7_27_09_pasadena2.jpgEnhanced Two-Way Walkway Proposal

However, they seem much happier with the other proposed alignments.  The second proposed alignment, entitled the "Enhanced Two-Way Walkway" alignment widens the pedestrian area at the expense of street parking.  Note the change in tone when the city’s presentation outlines the "features" of this proposal versus that of the "leave it alone" option.

  • Walkway is widened to 13 feet, allowing 2-way travel “Wrong Way” signs will be removed.
  • Walkway is on colored asphalt rather than a separate sidewalk, to allow motorist use during special events.
  • Flexible delineator posts separate pedestrians from bicyclists and vehicular traffic.
  • Some parking restrictions may apply.

While the "Enhanced Two-Way Walkway" proposal is a modest improvement, by far the most progressive proposal is the "Enhanced Walkway, with Bike Lane
and One-Way Vehicle Travel" pictured above.  This time the plan actually removes a car-travel lane for the benefit of all other road users. 

  • Wow – I remember going to those hearings in Pasadena City Hall. In fact, I’ve still got city council footage sitting on my hard drive of those meetings. There were a lot of pissed off bike riders, and it’s good to see that something productive is peeking its head out of what was initially a very one-sided and poorly thought out plan to prohibit cyclists from riding ’round the Rose Bowl.

    Hats off to those who worked hard to get things to this point. I like the widened pedestrian walkway and the removal of two-way car traffic. The real hazard at the Rose Bowl is the multi-ton vehicles blazing through the area – not people riding bikes and certainly not normal folks out for a healthy evening stroll.

  • angle

    I’m not actually familiar with the loop in question, but I’m wondering why motor vehicles would need two lanes in opposing directions, since even when traveling at a fairly low speed it would only take them a few minutes to “commute” around the entire loop.

  • As I recall the problem with bicycles cited by the council was collisions with pedestrians and not a conflict with automobiles. I ride and run the loop frequently and have never noticed a real problem with cars (except maybe when they try to park in the middle of the pedestrian zone). The real problem is that many of the pedestrians will walk right in front of bicycles or cars because they are not looking where they are going and they are not aware of their surroundings because they are using iPods. The so called “buffer zone” has just made this worse because many pedestrians just feel this is an extension of the pedestrian zone and many cyclists think it is a bike lane. None of the proposed solutions addresses this critical issue.

    If pedestrians are going to be allowed to walk in the same direction as vehicular traffic then there should be some sort of physical barrier between the pedestrians and vehicles so that pedestrians don’t walk out in front of bikes or cars. Simple “flexible delineator posts” won’t stop a walker with a stroller moving out into traffic to pass someone.

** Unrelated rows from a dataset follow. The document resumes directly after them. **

-- ==== Sys2Proof/Machine/Dispatch.lean ====
section
/-!
DEFINITION. Machine/Dispatch.lean: one arm for each command, each a direct call of its meaning.
-/
namespace Sys2Proof.Machine
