-- ==== Sys2Proof/Certificates/Slice0/Obligations.lean ====
section
/-!
DEFINITION. Certificates/Slice0/Obligations.lean: the statements about the model, each with the rules of spec/ that it rests on.
What several statements share stands first: when a context can fetch, what an instruction that completes does, and where one traps.
-/
namespace Sys2Proof.Machine

/-! ## Cumel instructions -/

/-- A context can fetch: its PC names a word of the program bank or of the ROM (R149, R150). -/
def State.canFetch (s : State) (c : Ctx) : Prop := s.pc c.toNat % 4 = 0 ∧ s.pc c.toNat ≤ 0x4FFFFF

/-- The state without the mark of a context that was just resumed at a breakpoint. -/
def State.unmark (s : State) (c : Ctx) : State := s.modAct c.toNat ({ · with skip := false })

/-- Byte a is no byte of the context's PC. -/
def offPc (c : Ctx) (a : Nat) : Prop := outside (slot c.toNat + 0x200) 4 a

/-- Byte a is no byte of w[r]; w0 keeps its bytes. -/
def offW (c : Ctx) (r : RegNo) (a : Nat) : Prop := r = 0 ∨ outside (slot c.toNat + 8 * r.toNat) 8 a

/-- Byte a is no byte of d[r], and none of FPFLAGS. -/
def offD (c : Ctx) (r : RegNo) (a : Nat) : Prop := outside (slot c.toNat + 0x100 + 8 * r.toNat) 8 a
def offFlags (c : Ctx) (a : Nat) : Prop := outside (slot c.toNat + 0x210) 4 a

/-- Nothing but memory changes, and in memory nothing outside the bytes that `P` leaves open. -/
def State.changesOnly (s t : State) (c : Ctx) (keep : Nat → Prop) : Prop :=
  (s.unmark c).onlyMem t ∧ ∀ a, offPc c a → keep a → t.byte a = s.byte a

/-- The instruction completes with PC at the next word, `v` in w[rd] (a write of w0 is discarded), and nothing else changed. -/
def writesW (i : Instr) (s : State) (c : Ctx) (rd : RegNo) (v : Dword) : Prop :=
  ∃ t, exec i s = .next t ∧ t.pc c.toNat = s.pc c.toNat + 4 ∧ t.w c.toNat rd.toNat = (if rd = 0 then 0 else v) ∧
    s.changesOnly t c (offW c rd)

/-- The same for a d register and the sticky bits of FPFLAGS. -/
def writesD (i : Instr) (s : State) (c : Ctx) (rd : RegNo) (r : FpRes) : Prop :=
  ∃ t, exec i s = .next t ∧ t.pc c.toNat = s.pc c.toNat + 4 ∧ t.d c.toNat rd.toNat = BitVec.ofNat 64 r.bits ∧
    t.fpflags c.toNat = (s.fpflags c.toNat ||| r.flags) % 32 ∧
    s.changesOnly t c (fun a => offD c rd a ∧ (r.flags = 0 ∨ offFlags c a))

/-- The same for an FP operation whose result is a w register. -/
def writesWF (i : Instr) (s : State) (c : Ctx) (rd : RegNo) (v : Dword) (fl : FpFlags) : Prop :=
  ∃ t, exec i s = .next t ∧ t.pc c.toNat = s.pc c.toNat + 4 ∧ t.w c.toNat rd.toNat = (if rd = 0 then 0 else v) ∧
    t.fpflags c.toNat = (s.fpflags c.toNat ||| fl) % 32 ∧
    s.changesOnly t c (fun a => offW c rd a ∧ (fl = 0 ∨ offFlags c a))

/-- The instruction completes with the given PC, and nothing else changed. -/
def setsPc (i : Instr) (s : State) (c : Ctx) (pc : Nat) : Prop :=
  ∃ t, exec i s = .next t ∧ t.pc c.toNat = pc ∧ s.changesOnly t c (fun _ => True)

/-- The instruction raises an exception, and none of its effects takes place (R184). -/
def raises (i : Instr) (s : State) (c : Ctx) (e : Exc) : Prop := exec i s = .next ((s.unmark c).excSched c.toNat e)

/-- The w registers and d registers of a context. -/
def State.wreg (s : State) (c : Ctx) (r : RegNo) : Dword := s.w c.toNat r.toNat
def State.dreg (s : State) (c : Ctx) (r : RegNo) : Nat := (s.d c.toNat r.toNat).toNat

/-- The offset in instance data that an `.I` access names, and where it is in memory (R156). -/
def State.offI (s : State) (c : Ctx) (rb : RegNo) (off : Half) : Int := (s.ib c.toNat : Int) + (s.wreg c rb).toInt + off.toNat
def State.addrI (s : State) (c : Ctx) (rb : RegNo) (off : Half) : Nat := 0x800000 + (s.offI c rb off).toNat

/-- The whole access lies in the current instance and in instance data (R156). -/
def State.insideI (s : State) (c : Ctx) (x : Int) (n : Nat) : Prop :=
  (s.ib c.toNat : Int) ≤ x ∧ x + n ≤ s.ib c.toNat + (s.typeEnt (s.tb c.toNat)).size ∧ 0 ≤ x ∧ x + n ≤ 0x400000

/-- An `.I` access of n bytes that takes place. -/
def State.goodI (s : State) (c : Ctx) (rb : RegNo) (off : Half) (n : Nat) : Prop :=
  s.offI c rb off % n = 0 ∧ s.insideI c (s.offI c rb off) n

/-- The 64-bit address of a `.G` access (R157). -/
def State.addrG (s : State) (c : Ctx) (rb : RegNo) (off : Half) : Nat := (s.wreg c rb + off.signExtend 64).toNat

    Another possible solution is to paint a stripe down the center of the pedestrian zone and add indicators showing that the outside lane goes against vehicular traffic. People can then go with traffic if they want to but it would be on the inside lane away from bikes and cars. I have my doubts that people would follow this since people prefer the flatter asphalt on the outside, but it would be worth a try.

  • Spokker

    Bikes rule!!!

  • I think that the upgrades suggested by city staff address your concerns Paulie.

  • Spokker

    God I love bikes. It’s great when everybody comes together as one.

    http://www.youtube.com/watch?v=zXvqwva-ChQ

    When they blocked the intersection I really felt like LA was coming together to embrace cycling as a serious commuting option. I really wish the city just did away with signals altogether. Clearly they are not needed in LA Biking Utopia! Silly transportation planners.